Print word for word the first line of the records below and every following line through the one containing "def Coherence.copy (c"; print nothing else.

• INFORMATION SUPPLIED:
--------

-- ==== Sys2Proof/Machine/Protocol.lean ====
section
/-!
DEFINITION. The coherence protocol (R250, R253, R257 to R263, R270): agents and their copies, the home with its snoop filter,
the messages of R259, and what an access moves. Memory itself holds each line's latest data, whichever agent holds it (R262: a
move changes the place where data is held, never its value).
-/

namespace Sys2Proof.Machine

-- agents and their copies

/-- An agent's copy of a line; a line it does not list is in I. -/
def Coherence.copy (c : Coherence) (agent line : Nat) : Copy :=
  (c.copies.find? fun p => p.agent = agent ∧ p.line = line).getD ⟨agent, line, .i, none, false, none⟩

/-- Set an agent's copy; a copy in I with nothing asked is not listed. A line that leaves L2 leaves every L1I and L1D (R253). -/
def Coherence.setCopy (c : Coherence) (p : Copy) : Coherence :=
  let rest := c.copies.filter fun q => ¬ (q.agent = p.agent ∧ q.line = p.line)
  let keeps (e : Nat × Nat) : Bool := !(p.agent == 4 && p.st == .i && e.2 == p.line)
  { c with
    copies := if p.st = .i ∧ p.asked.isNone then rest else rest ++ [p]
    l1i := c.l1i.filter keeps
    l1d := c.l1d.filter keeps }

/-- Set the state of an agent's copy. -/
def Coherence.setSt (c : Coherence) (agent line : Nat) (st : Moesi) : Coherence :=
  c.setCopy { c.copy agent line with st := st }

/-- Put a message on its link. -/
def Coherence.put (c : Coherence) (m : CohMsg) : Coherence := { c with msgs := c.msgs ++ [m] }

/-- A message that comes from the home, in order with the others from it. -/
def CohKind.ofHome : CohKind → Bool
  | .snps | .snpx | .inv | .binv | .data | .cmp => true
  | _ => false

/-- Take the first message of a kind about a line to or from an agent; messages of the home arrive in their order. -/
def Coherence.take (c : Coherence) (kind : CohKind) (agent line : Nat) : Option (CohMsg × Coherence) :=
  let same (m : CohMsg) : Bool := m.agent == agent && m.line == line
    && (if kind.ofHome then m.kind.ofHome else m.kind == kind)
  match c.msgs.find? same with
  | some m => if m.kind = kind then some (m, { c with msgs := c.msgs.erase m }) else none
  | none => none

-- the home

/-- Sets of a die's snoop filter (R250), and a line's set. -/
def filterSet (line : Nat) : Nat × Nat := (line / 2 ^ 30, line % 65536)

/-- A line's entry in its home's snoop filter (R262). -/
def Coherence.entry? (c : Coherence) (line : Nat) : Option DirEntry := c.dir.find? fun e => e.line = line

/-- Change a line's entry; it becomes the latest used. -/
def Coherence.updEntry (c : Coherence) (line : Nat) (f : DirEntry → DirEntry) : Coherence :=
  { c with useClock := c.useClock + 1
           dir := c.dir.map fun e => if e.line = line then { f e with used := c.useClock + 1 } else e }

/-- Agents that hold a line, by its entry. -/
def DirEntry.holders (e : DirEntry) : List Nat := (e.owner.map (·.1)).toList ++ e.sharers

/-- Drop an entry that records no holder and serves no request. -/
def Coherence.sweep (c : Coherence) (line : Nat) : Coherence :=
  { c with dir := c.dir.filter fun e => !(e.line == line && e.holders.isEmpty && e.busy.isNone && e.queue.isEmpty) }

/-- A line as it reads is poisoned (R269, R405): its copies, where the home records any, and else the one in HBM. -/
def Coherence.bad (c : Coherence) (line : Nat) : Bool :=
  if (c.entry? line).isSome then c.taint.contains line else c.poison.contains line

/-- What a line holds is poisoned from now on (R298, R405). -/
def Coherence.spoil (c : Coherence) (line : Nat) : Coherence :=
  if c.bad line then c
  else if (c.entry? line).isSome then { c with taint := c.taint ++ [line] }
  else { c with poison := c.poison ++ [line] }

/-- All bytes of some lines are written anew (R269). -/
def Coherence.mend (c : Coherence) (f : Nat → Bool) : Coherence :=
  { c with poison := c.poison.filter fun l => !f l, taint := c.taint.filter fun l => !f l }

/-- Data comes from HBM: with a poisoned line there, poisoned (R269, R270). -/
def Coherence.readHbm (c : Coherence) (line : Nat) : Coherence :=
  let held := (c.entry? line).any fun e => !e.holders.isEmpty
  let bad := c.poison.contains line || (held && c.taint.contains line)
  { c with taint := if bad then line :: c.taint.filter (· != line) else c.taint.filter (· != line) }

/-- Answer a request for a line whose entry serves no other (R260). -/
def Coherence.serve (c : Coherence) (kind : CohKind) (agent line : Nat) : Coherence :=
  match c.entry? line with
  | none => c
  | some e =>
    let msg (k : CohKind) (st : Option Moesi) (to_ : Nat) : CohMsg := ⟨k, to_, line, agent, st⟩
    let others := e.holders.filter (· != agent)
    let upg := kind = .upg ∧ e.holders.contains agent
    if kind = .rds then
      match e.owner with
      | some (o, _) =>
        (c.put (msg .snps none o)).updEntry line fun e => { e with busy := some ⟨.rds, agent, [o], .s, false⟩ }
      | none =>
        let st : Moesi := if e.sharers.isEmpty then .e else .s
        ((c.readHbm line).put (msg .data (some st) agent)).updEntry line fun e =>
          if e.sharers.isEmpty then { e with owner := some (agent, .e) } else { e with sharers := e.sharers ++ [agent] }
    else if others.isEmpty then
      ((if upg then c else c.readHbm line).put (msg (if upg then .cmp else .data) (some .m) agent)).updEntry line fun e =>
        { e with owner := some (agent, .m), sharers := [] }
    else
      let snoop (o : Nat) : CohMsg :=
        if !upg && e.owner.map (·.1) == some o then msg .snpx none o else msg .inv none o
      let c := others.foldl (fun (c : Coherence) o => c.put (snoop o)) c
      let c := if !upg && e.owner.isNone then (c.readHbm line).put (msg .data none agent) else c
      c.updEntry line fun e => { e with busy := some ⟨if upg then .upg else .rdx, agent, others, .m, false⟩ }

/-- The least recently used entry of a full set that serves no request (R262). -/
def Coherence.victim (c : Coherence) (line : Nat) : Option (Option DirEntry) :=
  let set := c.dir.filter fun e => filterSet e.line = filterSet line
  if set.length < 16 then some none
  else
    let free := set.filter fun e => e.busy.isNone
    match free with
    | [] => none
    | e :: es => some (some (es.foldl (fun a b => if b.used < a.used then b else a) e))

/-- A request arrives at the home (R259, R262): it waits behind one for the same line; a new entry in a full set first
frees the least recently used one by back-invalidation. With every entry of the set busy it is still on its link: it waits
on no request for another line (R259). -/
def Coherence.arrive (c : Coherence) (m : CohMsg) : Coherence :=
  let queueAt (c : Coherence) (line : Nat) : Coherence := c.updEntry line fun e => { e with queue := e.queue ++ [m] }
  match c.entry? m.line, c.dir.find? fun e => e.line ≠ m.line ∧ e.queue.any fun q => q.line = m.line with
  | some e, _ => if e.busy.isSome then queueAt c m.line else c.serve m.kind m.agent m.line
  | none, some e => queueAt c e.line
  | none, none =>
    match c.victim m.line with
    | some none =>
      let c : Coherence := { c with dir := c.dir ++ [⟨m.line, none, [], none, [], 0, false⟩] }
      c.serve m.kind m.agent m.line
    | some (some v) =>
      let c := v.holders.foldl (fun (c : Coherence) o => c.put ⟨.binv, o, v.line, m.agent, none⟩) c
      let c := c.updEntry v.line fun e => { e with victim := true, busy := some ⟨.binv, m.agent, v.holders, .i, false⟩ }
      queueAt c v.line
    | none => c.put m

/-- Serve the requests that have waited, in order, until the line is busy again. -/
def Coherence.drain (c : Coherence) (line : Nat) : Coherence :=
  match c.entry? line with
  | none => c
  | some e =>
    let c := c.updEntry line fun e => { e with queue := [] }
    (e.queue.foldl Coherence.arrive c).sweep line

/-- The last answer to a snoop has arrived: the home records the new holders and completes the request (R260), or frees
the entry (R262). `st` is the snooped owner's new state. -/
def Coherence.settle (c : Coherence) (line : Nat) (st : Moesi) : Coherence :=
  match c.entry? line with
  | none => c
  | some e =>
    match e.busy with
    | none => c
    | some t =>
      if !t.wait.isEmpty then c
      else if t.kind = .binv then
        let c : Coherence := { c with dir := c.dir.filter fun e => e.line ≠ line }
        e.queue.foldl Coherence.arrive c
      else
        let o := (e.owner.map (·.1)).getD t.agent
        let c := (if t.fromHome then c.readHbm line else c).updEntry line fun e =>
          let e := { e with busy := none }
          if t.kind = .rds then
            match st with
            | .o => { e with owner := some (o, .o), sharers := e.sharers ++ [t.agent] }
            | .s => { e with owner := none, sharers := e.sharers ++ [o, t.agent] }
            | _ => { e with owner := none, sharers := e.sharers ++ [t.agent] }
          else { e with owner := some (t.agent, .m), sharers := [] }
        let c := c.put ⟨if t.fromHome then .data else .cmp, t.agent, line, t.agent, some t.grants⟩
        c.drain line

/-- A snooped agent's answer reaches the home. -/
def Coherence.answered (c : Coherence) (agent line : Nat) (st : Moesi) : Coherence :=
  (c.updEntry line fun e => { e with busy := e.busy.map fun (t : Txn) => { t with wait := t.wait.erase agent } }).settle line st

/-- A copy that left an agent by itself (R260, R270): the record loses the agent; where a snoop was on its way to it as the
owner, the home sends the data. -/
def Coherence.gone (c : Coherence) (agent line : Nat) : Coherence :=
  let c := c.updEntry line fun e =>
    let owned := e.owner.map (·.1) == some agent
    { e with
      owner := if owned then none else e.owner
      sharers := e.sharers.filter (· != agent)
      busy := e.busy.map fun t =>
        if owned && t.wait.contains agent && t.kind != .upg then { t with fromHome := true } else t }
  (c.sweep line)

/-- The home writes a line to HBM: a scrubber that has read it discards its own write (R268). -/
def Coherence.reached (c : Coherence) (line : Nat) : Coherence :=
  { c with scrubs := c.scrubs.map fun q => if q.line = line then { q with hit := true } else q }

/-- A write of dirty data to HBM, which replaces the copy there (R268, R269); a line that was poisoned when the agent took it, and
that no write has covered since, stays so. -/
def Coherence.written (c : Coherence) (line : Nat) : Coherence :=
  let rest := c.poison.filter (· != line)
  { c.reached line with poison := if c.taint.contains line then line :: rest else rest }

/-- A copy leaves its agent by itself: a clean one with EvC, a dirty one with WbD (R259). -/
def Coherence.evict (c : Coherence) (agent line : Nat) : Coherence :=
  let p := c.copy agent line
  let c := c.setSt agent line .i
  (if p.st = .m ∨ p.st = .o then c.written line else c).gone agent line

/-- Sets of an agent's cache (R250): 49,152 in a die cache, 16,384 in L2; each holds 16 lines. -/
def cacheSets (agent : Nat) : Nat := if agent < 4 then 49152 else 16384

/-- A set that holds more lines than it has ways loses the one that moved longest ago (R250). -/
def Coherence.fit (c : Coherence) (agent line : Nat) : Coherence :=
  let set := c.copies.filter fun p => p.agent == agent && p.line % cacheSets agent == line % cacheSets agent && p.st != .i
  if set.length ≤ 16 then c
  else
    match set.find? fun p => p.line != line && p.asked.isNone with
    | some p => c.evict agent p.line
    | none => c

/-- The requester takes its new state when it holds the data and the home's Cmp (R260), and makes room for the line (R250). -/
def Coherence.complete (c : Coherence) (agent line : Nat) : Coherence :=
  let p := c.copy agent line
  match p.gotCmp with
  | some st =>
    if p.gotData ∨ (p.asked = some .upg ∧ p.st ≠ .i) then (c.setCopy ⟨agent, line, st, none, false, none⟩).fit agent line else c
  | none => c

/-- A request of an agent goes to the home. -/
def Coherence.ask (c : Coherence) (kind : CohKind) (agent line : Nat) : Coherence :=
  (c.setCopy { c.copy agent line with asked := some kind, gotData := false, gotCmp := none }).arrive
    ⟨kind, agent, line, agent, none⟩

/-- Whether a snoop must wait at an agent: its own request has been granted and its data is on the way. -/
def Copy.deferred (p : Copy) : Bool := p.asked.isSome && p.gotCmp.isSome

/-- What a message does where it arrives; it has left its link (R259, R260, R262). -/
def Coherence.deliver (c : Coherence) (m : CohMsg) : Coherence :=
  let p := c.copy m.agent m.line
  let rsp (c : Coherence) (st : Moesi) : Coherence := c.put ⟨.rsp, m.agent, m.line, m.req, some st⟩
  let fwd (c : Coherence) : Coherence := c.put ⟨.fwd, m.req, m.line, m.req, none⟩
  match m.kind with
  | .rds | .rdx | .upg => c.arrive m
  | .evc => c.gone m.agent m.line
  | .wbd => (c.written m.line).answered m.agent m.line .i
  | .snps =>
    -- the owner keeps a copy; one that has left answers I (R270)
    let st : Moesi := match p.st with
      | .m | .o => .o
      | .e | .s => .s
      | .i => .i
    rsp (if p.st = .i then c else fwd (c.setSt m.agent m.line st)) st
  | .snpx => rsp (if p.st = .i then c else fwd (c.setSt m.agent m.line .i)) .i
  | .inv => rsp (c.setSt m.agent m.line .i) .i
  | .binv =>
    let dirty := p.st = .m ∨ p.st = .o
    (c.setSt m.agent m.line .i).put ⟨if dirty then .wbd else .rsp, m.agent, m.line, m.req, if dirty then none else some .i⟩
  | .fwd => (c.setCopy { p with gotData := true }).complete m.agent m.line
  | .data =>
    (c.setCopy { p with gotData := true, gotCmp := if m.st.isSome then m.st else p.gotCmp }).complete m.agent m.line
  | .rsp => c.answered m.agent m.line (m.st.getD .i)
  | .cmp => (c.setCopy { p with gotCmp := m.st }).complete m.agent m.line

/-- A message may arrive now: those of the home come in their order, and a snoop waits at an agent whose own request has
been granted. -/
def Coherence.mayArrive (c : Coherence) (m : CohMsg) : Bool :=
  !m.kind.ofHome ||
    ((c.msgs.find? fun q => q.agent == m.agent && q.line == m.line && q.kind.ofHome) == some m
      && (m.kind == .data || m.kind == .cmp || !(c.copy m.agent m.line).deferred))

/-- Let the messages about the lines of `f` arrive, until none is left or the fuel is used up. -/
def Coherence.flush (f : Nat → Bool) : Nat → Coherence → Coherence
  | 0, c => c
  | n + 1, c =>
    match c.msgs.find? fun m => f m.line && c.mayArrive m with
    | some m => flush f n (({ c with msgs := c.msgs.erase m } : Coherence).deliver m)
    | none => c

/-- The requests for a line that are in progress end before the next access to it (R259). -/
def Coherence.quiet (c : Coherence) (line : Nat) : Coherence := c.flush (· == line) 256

--------

• EXERCISE ANSWER:
-- ==== Sys2Proof/Machine/Protocol.lean ====
section
/-!
DEFINITION. The coherence protocol (R250, R253, R257 to R263, R270): agents and their copies, the home with its snoop filter,
the messages of R259, and what an access moves. Memory itself holds each line's latest data, whichever agent holds it (R262: a
move changes the place where data is held, never its value).
-/

namespace Sys2Proof.Machine

-- agents and their copies

/-- An agent's copy of a line; a line it does not list is in I. -/
def Coherence.copy (c : Coherence) (agent line : Nat) : Copy :=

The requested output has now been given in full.